University of California, Riverside UCR


ITR/IM: Handling Uncertainty in Spatial Databases

IIS-0114036

Principal Investigator

Bir Bhanu, Center for Research in Intelligent Systems Bourns B232, University of California at Riverside, Riverside, CA 92521, Tel. 951-827-3954, Fax. 951-827-3188
bhanu@cris.ucr.edu
http://www.vislab.ucr.edu/PEOPLE/BIR_BHANU/index.htm

Co-PI

Chinya Ravishankar, Center for Research in Intelligent Systems , Dept. of Computer Science and Engineering, University of California at Riverside, Tel. 951-827-2451, Fax. 951-827-4643
ravi@cs.ucr.edu
http://www.cs.ucr.edu/~ravi

Keywords: Uncertainty Modeling, Spatial Databases, Feature Extraction in Images, Digital Maps, Approximate Queries, Indexing Structures

Research and Education Activities

The goal of this research project is to develop new techniques to handle uncertainty in databases. This research effort develops new theory, tools and technology to support various types of probabilistic uncertainty in databases. The experimental research is linked to spatial databases with applications in the field of Geographic Information Systems. By adding support for uncertainty in database management systems, this research project will increase the power and flexibility of database management in a broad class of applications.

There are many potential application domains, but two specific areas of interest are automated population and management of dynamic geospatial databases in both mapping and surveillance scenarios. Today, various optical, infrared and radar sensors are repeatedly observing large regions, generating vast quantities of multi-media imagery. Image analysis algorithms are emerging that can categorize terrain features of interest (such as crops, woodlands, etc.) or objects (buildings, vehicles, and people) with varying degrees of confidence. Many of these features of interest are inherently dynamic (such as crops, rivers, sea ice, etc.) with long-term, seasonal and short-term variations. Results from computer algorithms involve some uncertainty due to variations and noise in the input, as well as inherent errors that produce false alarms. In addition, the performance of these algorithms may not degrade gracefully, leading to 'data' existence problems. Uncertainty in map databases can arise from several sources. First, changes in the real world can cause information to become out of date, even if temporarily. Without efficient mechanisms for managing uncertainty-related metadata, it is extremely hard either to improve the quality of query responses or to manage the data quality. Second, much of the data is acquired using automated image processing techniques on satellite images. Image processing techniques produce features that have significant amounts of uncertainties.

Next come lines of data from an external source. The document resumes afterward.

/-! ### The same through the accessors -/

@[simp] theorem State.putWindow_entry (s : State) (k : SlotId) (w : Window) (j : EntryId) :
    (s.putWindow k w).entry j = s.entry j := rfl
@[simp] theorem State.putWindow_agent (s : State) (k : SlotId) (w : Window) (b : AgentId) :
    (s.putWindow k w).agent b = s.agent b := rfl
@[simp] theorem State.putWindow_lane (s : State) (k : SlotId) (w : Window) (m : LaneId) :
    (s.putWindow k w).lane m = s.lane m := rfl
@[simp] theorem State.modifyWindow_entry (s : State) (k : SlotId) (f : Window → Window) (j : EntryId) :
    (s.modifyWindow k f).entry j = s.entry j := rfl
@[simp] theorem State.modifyWindow_agent (s : State) (k : SlotId) (f : Window → Window) (b : AgentId) :
    (s.modifyWindow k f).agent b = s.agent b := rfl
@[simp] theorem State.modifyWindow_lane (s : State) (k : SlotId) (f : Window → Window) (m : LaneId) :
    (s.modifyWindow k f).lane m = s.lane m := rfl
@[simp] theorem State.putEntry_window (s : State) (i : EntryId) (e : Entry) (k' : SlotId) :
    (s.putEntry i e).window k' = s.window k' := rfl
@[simp] theorem State.putEntry_agent (s : State) (i : EntryId) (e : Entry) (b : AgentId) :
    (s.putEntry i e).agent b = s.agent b := rfl
@[simp] theorem State.putEntry_lane (s : State) (i : EntryId) (e : Entry) (m : LaneId) :
    (s.putEntry i e).lane m = s.lane m := rfl
@[simp] theorem State.putEntry_gate (s : State) (i : EntryId) (e : Entry) (h : GateId) :
    (s.putEntry i e).gate h = s.gate h := rfl
@[simp] theorem State.putAgent_window (s : State) (a : AgentId) (r : AgentRecord) (k' : SlotId) :
    (s.putAgent a r).window k' = s.window k' := rfl
@[simp] theorem State.putAgent_entry (s : State) (a : AgentId) (r : AgentRecord) (j : EntryId) :
    (s.putAgent a r).entry j = s.entry j := rfl
@[simp] theorem State.putAgent_lane (s : State) (a : AgentId) (r : AgentRecord) (m : LaneId) :
    (s.putAgent a r).lane m = s.lane m := rfl
@[simp] theorem State.putAgent_gate (s : State) (a : AgentId) (r : AgentRecord) (h : GateId) :
    (s.putAgent a r).gate h = s.gate h := rfl
@[simp] theorem State.putLane_window (s : State) (l : LaneId) (x : Lane) (k' : SlotId) :
    (s.putLane l x).window k' = s.window k' := rfl
@[simp] theorem State.putLane_entry (s : State) (l : LaneId) (x : Lane) (j : EntryId) :
    (s.putLane l x).entry j = s.entry j := rfl
@[simp] theorem State.putLane_agent (s : State) (l : LaneId) (x : Lane) (b : AgentId) :
    (s.putLane l x).agent b = s.agent b := rfl
@[simp] theorem State.putLane_gate (s : State) (l : LaneId) (x : Lane) (h : GateId) :
    (s.putLane l x).gate h = s.gate h := rfl
@[simp] theorem State.putGate_window (s : State) (g : GateId) (x : Gate) (k' : SlotId) :
    (s.putGate g x).window k' = s.window k' := rfl
@[simp] theorem State.putGate_entry (s : State) (g : GateId) (x : Gate) (j : EntryId) :
    (s.putGate g x).entry j = s.entry j := rfl
@[simp] theorem State.putGate_agent (s : State) (g : GateId) (x : Gate) (b : AgentId) :
    (s.putGate g x).agent b = s.agent b := rfl
@[simp] theorem State.putGate_lane (s : State) (g : GateId) (x : Gate) (m : LaneId) :
    (s.putGate g x).lane m = s.lane m := rfl
@[simp] theorem State.mapEntries_window (s : State) (f : Entry → Entry) (k' : SlotId) :
    (s.mapEntries f).window k' = s.window k' := rfl
@[simp] theorem State.mapEntries_agent (s : State) (f : Entry → Entry) (b : AgentId) :
    (s.mapEntries f).agent b = s.agent b := rfl
@[simp] theorem State.mapEntries_lane (s : State) (f : Entry → Entry) (m : LaneId) :
    (s.mapEntries f).lane m = s.lane m := rfl
@[simp] theorem State.mapEntries_gate (s : State) (f : Entry → Entry) (h : GateId) :
    (s.mapEntries f).gate h = s.gate h := rfl
@[simp] theorem State.raise_window (s : State) (c : Cause) (k' : SlotId) :
    (s.raise c).window k' = s.window k' := rfl
@[simp] theorem State.raise_entry (s : State) (c : Cause) (j : EntryId) :
    (s.raise c).entry j = s.entry j := rfl
@[simp] theorem State.raise_agent (s : State) (c : Cause) (b : AgentId) :
    (s.raise c).agent b = s.agent b := rfl
@[simp] theorem State.raise_lane (s : State) (c : Cause) (m : LaneId) :
    (s.raise c).lane m = s.lane m := rfl
@[simp] theorem State.raise_gate (s : State) (c : Cause) (h : GateId) :
    (s.raise c).gate h = s.gate h := rfl
@[simp] theorem State.addExpired_window (s : State) (k : SlotId) (k' : SlotId) :
    (s.addExpired k).window k' = s.window k' := rfl
@[simp] theorem State.addExpired_entry (s : State) (k : SlotId) (j : EntryId) :
    (s.addExpired k).entry j = s.entry j := rfl
@[simp] theorem State.addExpired_agent (s : State) (k : SlotId) (b : AgentId) :
    (s.addExpired k).agent b = s.agent b := rfl
@[simp] theorem State.addExpired_lane (s : State) (k : SlotId) (m : LaneId) :
    (s.addExpired k).lane m = s.lane m := rfl
@[simp] theorem State.addExpired_gate (s : State) (k : SlotId) (h : GateId) :
    (s.addExpired k).gate h = s.gate h := rfl
@[simp] theorem State.flipToggles_window (s : State) (k : SlotId) (k' : SlotId) :
    (s.flipToggles k).window k' = s.window k' := rfl
@[simp] theorem State.flipToggles_entry (s : State) (k : SlotId) (j : EntryId) :
    (s.flipToggles k).entry j = s.entry j := rfl
@[simp] theorem State.flipToggles_agent (s : State) (k : SlotId) (b : AgentId) :
    (s.flipToggles k).agent b = s.agent b := rfl
@[simp] theorem State.flipToggles_lane (s : State) (k : SlotId) (m : LaneId) :
    (s.flipToggles k).lane m = s.lane m := rfl
@[simp] theorem State.putPair_window (s : State) (p : PulsePair) (x : PairState) (k' : SlotId) :
    (s.putPair p x).window k' = s.window k' := by cases p <;> rfl
@[simp] theorem State.putPair_entry (s : State) (p : PulsePair) (x : PairState) (j : EntryId) :
    (s.putPair p x).entry j = s.entry j := by cases p <;> rfl
@[simp] theorem State.putPair_agent (s : State) (p : PulsePair) (x : PairState) (b : AgentId) :
    (s.putPair p x).agent b = s.agent b := by cases p <;> rfl
@[simp] theorem State.putPair_lane (s : State) (p : PulsePair) (x : PairState) (m : LaneId) :
    (s.putPair p x).lane m = s.lane m := by cases p <;> rfl
@[simp] theorem State.putPair_gate (s : State) (p : PulsePair) (x : PairState) (h : GateId) :
    (s.putPair p x).gate h = s.gate h := by cases p <;> rfl
@[simp] theorem State.incInUse_window (s : State) (a : AgentId) (k' : SlotId) :
    (s.incInUse a).window k' = s.window k' := rfl
@[simp] theorem State.incInUse_entry (s : State) (a : AgentId) (j : EntryId) :
    (s.incInUse a).entry j = s.entry j := rfl
@[simp] theorem State.incInUse_lane (s : State) (a : AgentId) (m : LaneId) :
    (s.incInUse a).lane m = s.lane m := rfl
@[simp] theorem State.incInUse_gate (s : State) (a : AgentId) (h : GateId) :
    (s.incInUse a).gate h = s.gate h := rfl
@[simp] theorem State.decInUse_window (s : State) (a : AgentId) (k' : SlotId) :
    (s.decInUse a).window k' = s.window k' := rfl
@[simp] theorem State.decInUse_entry (s : State) (a : AgentId) (j : EntryId) :
    (s.decInUse a).entry j = s.entry j := rfl
@[simp] theorem State.decInUse_lane (s : State) (a : AgentId) (m : LaneId) :
    (s.decInUse a).lane m = s.lane m := rfl
@[simp] theorem State.decInUse_gate (s : State) (a : AgentId) (h : GateId) :
    (s.decInUse a).gate h = s.gate h := rfl
@[simp] theorem State.closeQueue_window (s : State) (k : SlotId) (n : Nat) (k' : SlotId) :
    (s.closeQueue k n).window k' = s.window k' := rfl
@[simp] theorem State.closeQueue_agent (s : State) (k : SlotId) (n : Nat) (b : AgentId) :
    (s.closeQueue k n).agent b = s.agent b := rfl
@[simp] theorem State.closeQueue_lane (s : State) (k : SlotId) (n : Nat) (m : LaneId) :
    (s.closeQueue k n).lane m = s.lane m := rfl
@[simp] theorem State.closeQueue_gate (s : State) (k : SlotId) (n : Nat) (h : GateId) :
    (s.closeQueue k n).gate h = s.gate h := rfl
@[simp] theorem State.granted_window (s : State) (q : Requester) (k' : SlotId) :
    (s.granted q).window k' = s.window k' := rfl
@[simp] theorem State.granted_entry (s : State) (q : Requester) (j : EntryId) :
    (s.granted q).entry j = s.entry j := rfl
@[simp] theorem State.granted_agent (s : State) (q : Requester) (b : AgentId) :
    (s.granted q).agent b = s.agent b := rfl
@[simp] theorem State.granted_lane (s : State) (q : Requester) (m : LaneId) :
    (s.granted q).lane m = s.lane m := rfl
@[simp] theorem State.granted_gate (s : State) (q : Requester) (h : GateId) :
    (s.granted q).gate h = s.gate h := rfl
@[simp] theorem State.portGranted_window (s : State) (k' : SlotId) :
    (s.portGranted).window k' = s.window k' := rfl
@[simp] theorem State.portGranted_entry (s : State) (j : EntryId) :
    (s.portGranted).entry j = s.entry j := rfl
@[simp] theorem State.portGranted_agent (s : State) (b : AgentId) :
    (s.portGranted).agent b = s.agent b := rfl
@[simp] theorem State.portGranted_lane (s : State) (m : LaneId) :
    (s.portGranted).lane m = s.lane m := rfl
@[simp] theorem State.portGranted_gate (s : State) (h : GateId) :
    (s.portGranted).gate h = s.gate h := rfl
@[simp] theorem State.laneGranted_window (s : State) (l : LaneId) (k' : SlotId) :
    (s.laneGranted l).window k' = s.window k' := rfl
@[simp] theorem State.laneGranted_entry (s : State) (l : LaneId) (j : EntryId) :
    (s.laneGranted l).entry j = s.entry j := rfl
@[simp] theorem State.laneGranted_agent (s : State) (l : LaneId) (b : AgentId) :
    (s.laneGranted l).agent b = s.agent b := rfl
@[simp] theorem State.laneGranted_lane (s : State) (l : LaneId) (m : LaneId) :
    (s.laneGranted l).lane m = s.lane m := rfl
@[simp] theorem State.laneGranted_gate (s : State) (l : LaneId) (h : GateId) :
    (s.laneGranted l).gate h = s.gate h := rfl
@[simp] theorem State.complete_window (s : State) (code : Byte) (r : Reply) (k' : SlotId) :
    (s.complete code r).window k' = s.window k' := rfl
@[simp] theorem State.complete_entry (s : State) (code : Byte) (r : Reply) (j : EntryId) :
    (s.complete code r).entry j = s.entry j := rfl
@[simp] theorem State.complete_agent (s : State) (code : Byte) (r : Reply) (b : AgentId) :
    (s.complete code r).agent b = s.agent b := rfl
@[simp] theorem State.complete_lane (s : State) (code : Byte) (r : Reply) (m : LaneId) :
    (s.complete code r).lane m = s.lane m := rfl
@[simp] theorem State.complete_gate (s : State) (code : Byte) (r : Reply) (h : GateId) :
    (s.complete code r).gate h = s.gate h := rfl
@[simp] theorem State.answered_window (s : State) (code : Byte) (why : Option Reason) (body : List Byte) (k' : SlotId) :
    (s.answered code why body).window k' = s.window k' := rfl
@[simp] theorem State.answered_entry (s : State) (code : Byte) (why : Option Reason) (body : List Byte) (j : EntryId) :
    (s.answered code why body).entry j = s.entry j := rfl
@[simp] theorem State.answered_agent (s : State) (code : Byte) (why : Option Reason) (body : List Byte) (b : AgentId) :
    (s.answered code why body).agent b = s.agent b := rfl
@[simp] theorem State.answered_lane (s : State) (code : Byte) (why : Option Reason) (body : List Byte) (m : LaneId) :
    (s.answered code why body).lane m = s.lane m := rfl
@[simp] theorem State.answered_gate (s : State) (code : Byte) (why : Option Reason) (body : List Byte) (h : GateId) :
    (s.answered code why body).gate h = s.gate h := rfl
@[simp] theorem State.answerLane_window (s : State) (l : LaneId) (a : Answer) (k' : SlotId) :
    (s.answerLane l a).window k' = s.window k' := rfl
@[simp] theorem State.answerLane_entry (s : State) (l : LaneId) (a : Answer) (j : EntryId) :
    (s.answerLane l a).entry j = s.entry j := rfl
@[simp] theorem State.answerLane_agent (s : State) (l : LaneId) (a : Answer) (b : AgentId) :
    (s.answerLane l a).agent b = s.agent b := rfl
@[simp] theorem State.answerLane_gate (s : State) (l : LaneId) (a : Answer) (h : GateId) :
    (s.answerLane l a).gate h = s.gate h := rfl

Our activities have focused on spatial join under uncertainty, modeling uncertainty for spatial objects and the development of a hierarchical approach for retrieval of uncertain objects. We have built a small prototype database of uncertain spatial objects that are extracted from color video. It consists of regions and their properties. We also had technical meetings ESRI and have acquired their commercial packages. These programs are running in our lab. Our database research software developed under this program will be running on the top of this software. We have used Census TIGER/Line data and Mojave Desert Ecosystem Spatial Data as the test case.

Findings

(a) The modeling of spatial objects with uncertain boundaries and evaluating spatial queries over them is an open issue. We have developed a method for performing spatial joins over uncertain spatial data. We have also proposed a probabilistic spatial data model to model the positional uncertainty of polygons. Based on this model, we developed the PrR-tree, a probabilistic index structure to support probabilistic filtering, and an algorithm for the refinement step. Our experiments demonstrate that our approach achieves higher accuracy for probabilistic spatial join queries, while reducing the overall cost by a factor of more than two.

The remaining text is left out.